For bivariate Gaussian data, this is important because points near the boundary of the cloud may create slightly longer MST edges, even though they are still part of the same underlying distribution. Using the 3 × IQR rule reduces the chance of treating these natural tail or boundary observations as outliers.
For data with truly isolated points, the 3 × IQR rule should still be able to identify observations that are clearly separated from the main point cloud. However, compared with the 1.5 × IQR rule, it is less likely to remove points simply because of small local changes in the geometry of the scatterplot.
Next, I want to continue exploring the outlier removal function by drawing the minimum spanning tree itself. Since the outlier rule is based on MST edge lengths, looking directly at the MST can help explain why particular points are removed.
The red points are labelled Kept / Kept, meaning they are kept by both the current 1.5 × IQR rule and the 3 × IQR rule. These points make up the main Gaussian cloud.
The green points are labelled Removed / Kept. They are removed by the 1.5 × IQR rule, but kept by the 3 × IQR rule. Looking at the MST, these points are near the boundary of the Gaussian cloud, but they are not strongly isolated. 1.5 × IQR rule is sensitive to small geometric fluctuations in the MST, especially around the edge of the cloud.
The blue points are labelled Removed / Removed. These are removed by both rules. These points are the strongest outlying candidates under the geometry-based rule.
Since the data were generated from a bivariate Gaussian distribution, there is no artificially inserted outlier class. So even the blue points should be interpreted carefully: they are not necessarily true outliers. However, if the goal is to identify only the most geometrically isolated observations, the 3 × IQR rule (Tukey’s outer-fence idea) seems more reasonable.

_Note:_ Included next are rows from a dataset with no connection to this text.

-- ==== Sys2Proof/Laws/Protocol.lean ====
section
/-! SUPPORT. The positions of INIT and of UPDATE as chains, and the operations they issue: those of the rules. -/

namespace Sys2Proof.Machine

/-- The positions of INIT, in order. -/
def initPositions (cfg : Config) : List Pos :=
  match cfg.strategy with
  | .A => [.init .data, .init .sclk, .init .latch, .init .gsclk, .init .blank]
  | .B => [.init .data, .init .sclk, .init .latch, .init .blank, .init .genStart]
  | .C => [.init .latch, .init .blank, .init .genStart, .init .busOpen]

theorem initPositions_ops (cfg : Config) (buf : Memory) : (initPositions cfg).map (posOp cfg buf) = initOutputs cfg := by
  cases h : cfg.strategy <;> simp [initPositions, initOutputs, h, posOp, initStepOp]

theorem initPositions_head (cfg : Config) : (initPositions cfg).head? = some (.init (firstInitStep cfg)) := by
  cases h : cfg.strategy <;> simp [initPositions, firstInitStep, h]

theorem initPositions_chain (cfg : Config) (buf : Memory) :
    Chain cfg buf (fun _ _ => True) none 0 (initPositions cfg) := by
  cases h : cfg.strategy <;> simp [initPositions, h, Chain, nextPos, nextInitStep]

theorem initPositions_inInit {cfg : Config} {p : Pos} (h : p ∈ initPositions cfg) : inInit p = true := by
  have : ∀ q ∈ initPositions cfg, inInit q = true := by
    cases hs : cfg.strategy <;> simp [initPositions, hs, inInit]
  exact this p h

/-- The positions of one tick of strategy A. -/
def tickPositions (n t : Nat) : List Pos :=
  if t < nbits n then
    [.tick t .data, .tick t .sclkHigh, .tick t .sclkLow, .tick t .gsclkHigh, .tick t .gsclkLow]
  else if t = nbits n then [.tick t .data, .tick t .gsclkHigh, .tick t .gsclkLow]
  else [.tick t .gsclkHigh, .tick t .gsclkLow]

/-- The positions of one stream bit of strategy B. -/
def bitPositions (k : Nat) : List Pos := [.bit k .data, .bit k .sclkHigh, .bit k .sclkLow]

/-- The positions of step 2 of UPDATE. -/
def transferPositions (cfg : Config) (buf : Memory) (polls : Nat) : List Pos :=
  match cfg.strategy with
  | .A => (List.range Config.gsTicks).flatMap (tickPositions cfg.n)
  | .B => (List.range (nbits cfg.n)).flatMap bitPositions ++ [.dataLow]
  | .C =>
    match cfg.framing with
    | .none => [.frame (pack cfg.n buf)]
    | .wrenPoll => [.wren (pack cfg.n buf), .frame (pack cfg.n buf)] ++ (List.range polls).map .poll

/-- The positions of an UPDATE with `polls` status polls. -/
def updatePositions (cfg : Config) (buf : Memory) (polls : Nat) : List Pos :=
  .blankOff :: (transferPositions cfg buf polls ++ [.latchHigh, .latchLow, .blankOn])

theorem tickPositions_ops (cfg : Config) (buf : Memory) (t : Nat) :
    (tickPositions cfg.n t).map (posOp cfg buf) = tickOps cfg.n buf t := by
  unfold tickPositions tickOps
  split
  next h => simp [posOp, h, pulse]
  next h =>
    split
    next h' => simp [posOp, h', pulse]
    next h' => simp [posOp, pulse]

theorem updatePositions_ops (cfg : Config) (buf : Memory) (polls : Nat) :
    (updatePositions cfg buf polls).map (posOp cfg buf) = updateOps cfg buf polls := by
  have ht : (transferPositions cfg buf polls).map (posOp cfg buf) = transfer cfg buf polls := by
    cases h : cfg.strategy
    · simp only [transferPositions, transfer, h, transferA, List.map_flatMap, tickPositions_ops]
    · simp only [transferPositions, transfer, h, transferB, List.map_append, List.map_flatMap]
      rfl
    · cases hf : cfg.framing
      · simp only [transferPositions, transfer, h, transferC, hf]
        rfl
      · simp only [transferPositions, transfer, h, transferC, hf, List.map_append, List.map_map]
        congr 1
        exact List.ext_getElem (by simp) (by intro i h1 h2; simp [posOp])
  simp only [updatePositions, updateOps, List.map_cons, List.map_append, ht]
  rfl

theorem chain_flatMap {cfg : Config} {buf : Memory} {good : Nat → Byte → Prop} {f : Nat → List Pos} {start : Nat → Pos} :
    ∀ (k a i : Nat),
      (∀ t j, a ≤ t → t < a + k → Chain cfg buf good (some (start (t + 1))) j (f t)) →
      (∀ t, a ≤ t → t < a + k → (f t).head? = some (start t)) →
      Chain cfg buf good (some (start (a + k))) i ((List.range' a k).flatMap f)
  | 0, _, _, _, _ => trivial
  | k + 1, a, i, hc, hh => by
    simp only [List.range'_succ, List.flatMap_cons]
    refine chain_append ?_ ?_
    · have : (((List.range' (a + 1) k).flatMap f).head?).or (some (start (a + (k + 1)))) = some (start (a + 1)) := by
        cases k with
        | zero => simp
        | succ k =>
          simp only [List.range'_succ, List.flatMap_cons]
          cases hf : f (a + 1) with
          | nil => have := hh (a + 1) (by omega) (by omega); simp [hf] at this
          | cons x xs =>
            have := hh (a + 1) (by omega) (by omega)
            simpa [hf] using this
      rw [this]
      exact hc a i (Nat.le_refl _) (by omega)
    · have := chain_flatMap (cfg := cfg) (buf := buf) (good := good) (f := f) (start := start) k (a + 1)
        (i + (f a).length) (fun t j h1 h2 => hc t j (by omega) (by omega)) (fun t h1 h2 => hh t (by omega) (by omega))
      simpa [Nat.add_assoc, Nat.add_comm 1] using this

/-- The status bytes an UPDATE needs to go through exactly `polls` polls. -/
def pollGood (cfg : Config) (polls i : Nat) (rx : Byte) : Prop :=
  polled cfg = true → 3 ≤ i → i < 3 + polls → writeInProgress cfg rx = decide (i + 1 < 3 + polls)

theorem polls_chain (cfg : Config) (buf : Memory) (polls : Nat) (hp : polled cfg = true) : ∀ k a : Nat, a + k = polls →
    Chain cfg buf (pollGood cfg polls) (some .latchHigh) (3 + a) ((List.range' a k).map .poll)
  | 0, _, _ => trivial
  | k + 1, a, h => by
    simp only [List.range'_succ, List.map_cons]
    refine ⟨?_, by simpa [Nat.add_assoc] using polls_chain cfg buf polls hp k (a + 1) (by omega)⟩
    intro rx hg
    have hw := hg hp (by omega) (by omega)
    simp only [nextPos, hw]
    cases k with
    | zero => simp; omega
    | succ k => simp [List.range'_succ]; omega

theorem transferPositions_chain (cfg : Config) (buf : Memory) (polls : Nat) (hp : polled cfg = true → 1 ≤ polls) :
    Chain cfg buf (pollGood cfg polls) (some .latchHigh) 1 (transferPositions cfg buf polls) ∧
    (transferPositions cfg buf polls).head? = some (transferStart cfg buf) := by
  cases h : cfg.strategy
  · simp only [transferPositions, transferStart, h]
    have hne : ∀ t, (tickPositions cfg.n t).head? = some (tickStart cfg.n t) := by
      intro t
      unfold tickPositions tickStart
      split
      · rw [if_pos (by omega)]; rfl
      · split
        · rw [if_pos (by omega)]; rfl
        · rw [if_neg (by omega)]; rfl
    constructor
    · have := chain_flatMap (cfg := cfg) (buf := buf) (good := pollGood cfg polls) (f := tickPositions cfg.n)
        (start := fun t => if t < Config.gsTicks then tickStart cfg.n t else .latchHigh) Config.gsTicks 0 1 ?_ ?_
      · simpa [List.range_eq_range'] using this
      · intro t j _ _
        by_cases hlt : t < nbits cfg.n
        · simp [tickPositions, Chain, nextPos, hlt]
        · by_cases heq : t = nbits cfg.n <;> simp [tickPositions, Chain, nextPos, hlt, heq]
      · intro t _ hlt
        rw [hne t, if_pos (by simpa using hlt)]
    · show ((List.range (4095 + 1)).flatMap _).head? = _
      rw [List.range_succ_eq_map, List.flatMap_cons]
      have h0 := hne 0
      cases hf : tickPositions cfg.n 0 with
      | nil => simp [hf] at h0
      | cons x xs => simpa [hf] using h0
  · simp only [transferPositions, transferStart, h]
    constructor
    · refine chain_append ?_ (by simp [Chain, nextPos])
      have := chain_flatMap (cfg := cfg) (buf := buf) (good := pollGood cfg polls) (f := bitPositions)
        (start := bitStart cfg.n) (nbits cfg.n) 0 1 ?_ ?_
      · simpa [List.range_eq_range', bitStart] using this
      · intro t j _ _
        simp [bitPositions, Chain, nextPos]
      · intro t _ hlt
        simp only [Nat.zero_add] at hlt
        simp [bitPositions, bitStart, hlt]
    · cases hn : nbits cfg.n with
      | zero => simp [bitStart, hn]
      | succ m => simp [List.range_succ_eq_map, bitPositions, bitStart, hn]
  · cases hf : cfg.framing
    · simp [transferPositions, transferStart, h, Chain, nextPos, hf]
    · simp only [transferPositions, transferStart, h, hf]
      have hpol : polled cfg = true := by simp [polled, h, hf]
      refine ⟨?_, rfl⟩
      refine chain_append ?_ (by simpa [List.range_eq_range'] using polls_chain cfg buf polls hpol polls 0 (by omega))
      have hpo := hp hpol
      have : ((List.range polls).map Pos.poll).head? = some (.poll 0) := by
        obtain ⟨m, rfl⟩ : ∃ m, polls = m + 1 := ⟨polls - 1, by omega⟩
        simp [List.range_succ_eq_map]
      rw [this]
      simp [Chain, nextPos, hf]

theorem updatePositions_chain (cfg : Config) (buf : Memory) (polls : Nat) (hp : polled cfg = true → 1 ≤ polls) :
    Chain cfg buf (pollGood cfg polls) none 0 (updatePositions cfg buf polls) := by
  obtain ⟨hc, hh⟩ := transferPositions_chain cfg buf polls hp
  refine ⟨?_, chain_append (by simpa using hc) (by simp [Chain, nextPos])⟩
  intro rx _
  cases ht : transferPositions cfg buf polls with
  | nil => simp [ht] at hh
  | cons x xs => simp [ht] at hh; simp [nextPos, hh]

theorem updatePositions_notInit {cfg : Config} {buf : Memory} {polls : Nat} {p : Pos}
    (h : p ∈ updatePositions cfg buf polls) : inInit p = false := by
  simp only [updatePositions, List.mem_cons, List.mem_append, List.not_mem_nil, or_false] at h
  rcases h with rfl | h | rfl | rfl | rfl <;> try rfl
  cases hs : cfg.strategy
  · simp only [transferPositions, hs] at h
    obtain ⟨t, -, ht⟩ := List.mem_flatMap.mp h
    unfold tickPositions at ht
    split at ht
    · simp at ht; rcases ht with rfl | rfl | rfl | rfl | rfl <;> rfl
    · split at ht <;> simp at ht
      · rcases ht with rfl | rfl | rfl <;> rfl
      · rcases ht with rfl | rfl <;> rfl
  · simp only [transferPositions, hs, List.mem_append, List.mem_flatMap, List.mem_singleton] at h
    rcases h with ⟨k, -, hk⟩ | rfl
    · simp [bitPositions] at hk; rcases hk with rfl | rfl | rfl <;> rfl
    · rfl
  · cases hf : cfg.framing <;> simp [transferPositions, hs, hf] at h
    · subst h; rfl
    · rcases h with rfl | rfl | ⟨m, -, rfl⟩ <;> rfl

theorem answersFit_good {cfg : Config} {polls : Nat} {as : List Answer} (h : answersFit cfg polls as) (m : Nat) (a : Answer)
    (hm : as[m]? = some a) : a.isOk = true ∧ pollGood cfg polls m (statusByte a) := h m a hm

/-- Only INIT issues a GenStart. -/
theorem genOnAfter_posOp (cfg : Config) (buf : Memory) {p : Pos} (h : inInit p = false) (ok g : Bool) :
    genOnAfter (posOp cfg buf p) ok g = g := by
  cases p with
  | init st => simp [inInit] at h
  | blankOff => simp [posOp]
  | blankOn => simp [posOp]
  | tick t e => cases e <;> rfl
  | bit t e => cases e <;> rfl
  | _ => rfl

/-- Only INIT issues a BusOpen. -/
theorem busOpenAfter_posOp (cfg : Config) (buf : Memory) {p : Pos} (h : inInit p = false) (ok b : Bool) :
    busOpenAfter (posOp cfg buf p) ok b = b := by
  cases p with
  | init st => simp [inInit] at h
  | blankOff => simp [posOp]
  | blankOn => simp [posOp]
  | tick t e => cases e <;> rfl
  | bit t e => cases e <;> rfl
  | _ => rfl

/-- Every operation of an UPDATE is that of a position of UPDATE. -/
theorem updateOps_posOp {cfg : Config} {buf : Memory} {polls : Nat} {op : Op} (h : op ∈ updateOps cfg buf polls) :
    ∃ p, inInit p = false ∧ op = posOp cfg buf p := by
  rw [← updatePositions_ops] at h
  obtain ⟨p, hp, rfl⟩ := List.mem_map.mp h
  exact ⟨p, updatePositions_notInit hp, rfl⟩

theorem updatePositions_length (cfg : Config) (buf : Memory) (polls : Nat) :
    (updatePositions cfg buf polls).length = (updateOps cfg buf polls).length := by
  rw [← updatePositions_ops cfg buf polls, List.length_map]

/-- A tick that shifts a stream bit (R103). -/
theorem tickOps_lt {n t : Nat} (buf : Memory) (h : t < 12 * n) :
    tickOps n buf t = .pinSet .data (Level.ofBit (streamBit n buf t)) :: (pulse .sclk ++ pulse .gsclk) := by
  rw [tickOps, if_pos (show t < nbits n from h)]

/-- The tick that drives DATA low (R103). -/
theorem tickOps_eq (n : Nat) (buf : Memory) : tickOps n buf (12 * n) = .pinSet .data .low :: pulse .gsclk := by
  rw [tickOps, if_neg (show ¬ 12 * n < nbits n from Nat.lt_irrefl _), if_pos (show 12 * n = nbits n from rfl)]
  rfl

/-- A later tick (R103). -/
theorem tickOps_gt {n t : Nat} (buf : Memory) (h : 12 * n < t) : tickOps n buf t = pulse .gsclk := by
  rw [tickOps, if_neg (show ¬ t < nbits n from by simp only [nbits]; omega),
    if_neg (show ¬ t = nbits n from by simp only [nbits]; omega)]
  rfl

theorem length_flatMap_range' {α : Type} (f : Nat → List α) (c : Nat) : ∀ k a,
    (∀ t, a ≤ t → t < a + k → (f t).length = c) → ((List.range' a k).flatMap f).length = c * k
  | 0, _, _ => by simp
  | k + 1, a, h => by
    simp only [List.range'_succ, List.flatMap_cons, List.length_append]
    rw [h a (by omega) (by omega), length_flatMap_range' f c k (a + 1) (fun t h1 h2 => h t (by omega) (by omega)),
      Nat.mul_succ]
    omega

theorem count_flatMap_range' (f : Nat → List Op) (c : Nat) (o : Op) : ∀ k a,
    (∀ t, a ≤ t → t < a + k → (f t).count o = c) → ((List.range' a k).flatMap f).count o = c * k
  | 0, _, _ => by simp
  | k + 1, a, h => by
    simp only [List.range'_succ, List.flatMap_cons, List.count_append]
    rw [h a (by omega) (by omega), count_flatMap_range' f c o k (a + 1) (fun t h1 h2 => h t (by omega) (by omega)),
      Nat.mul_succ]
    omega

/-- The transfer of strategy A: the ticks that shift, tick 12N, the ticks after it. -/
theorem transferA_split {n : Nat} {buf : Memory} (h : 12 * n < 4096) :
    transferA n buf =
      (List.range' 0 (12 * n)).flatMap (tickOps n buf) ++
        (tickOps n buf (12 * n) ++ (List.range' (12 * n + 1) (4095 - 12 * n)).flatMap (tickOps n buf)) := by
  have hs : List.range 4096 = List.range' 0 (12 * n) ++ (12 * n :: List.range' (12 * n + 1) (4095 - 12 * n)) := by
    rw [List.range_eq_range', ← List.range'_succ]
    have := @List.range'_append 0 (12 * n) (4095 - 12 * n + 1) 1
    simp only [Nat.zero_add, Nat.one_mul] at this
    rw [this]
    congr 1
    omega
  show (List.range 4096).flatMap _ = _
  rw [hs, List.flatMap_append, List.flatMap_cons]

end Sys2Proof.Machine
end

Just for exploration, I will also print the MST object and the MST edge weights.
The MST object shows how the observations are connected in the minimum spanning tree. The vector mst_weights contains the edge lengths used by the outlier rule. These weights are then passed to psi(), where the threshold is calculated as Q3 + 3 * IQR in the modified version.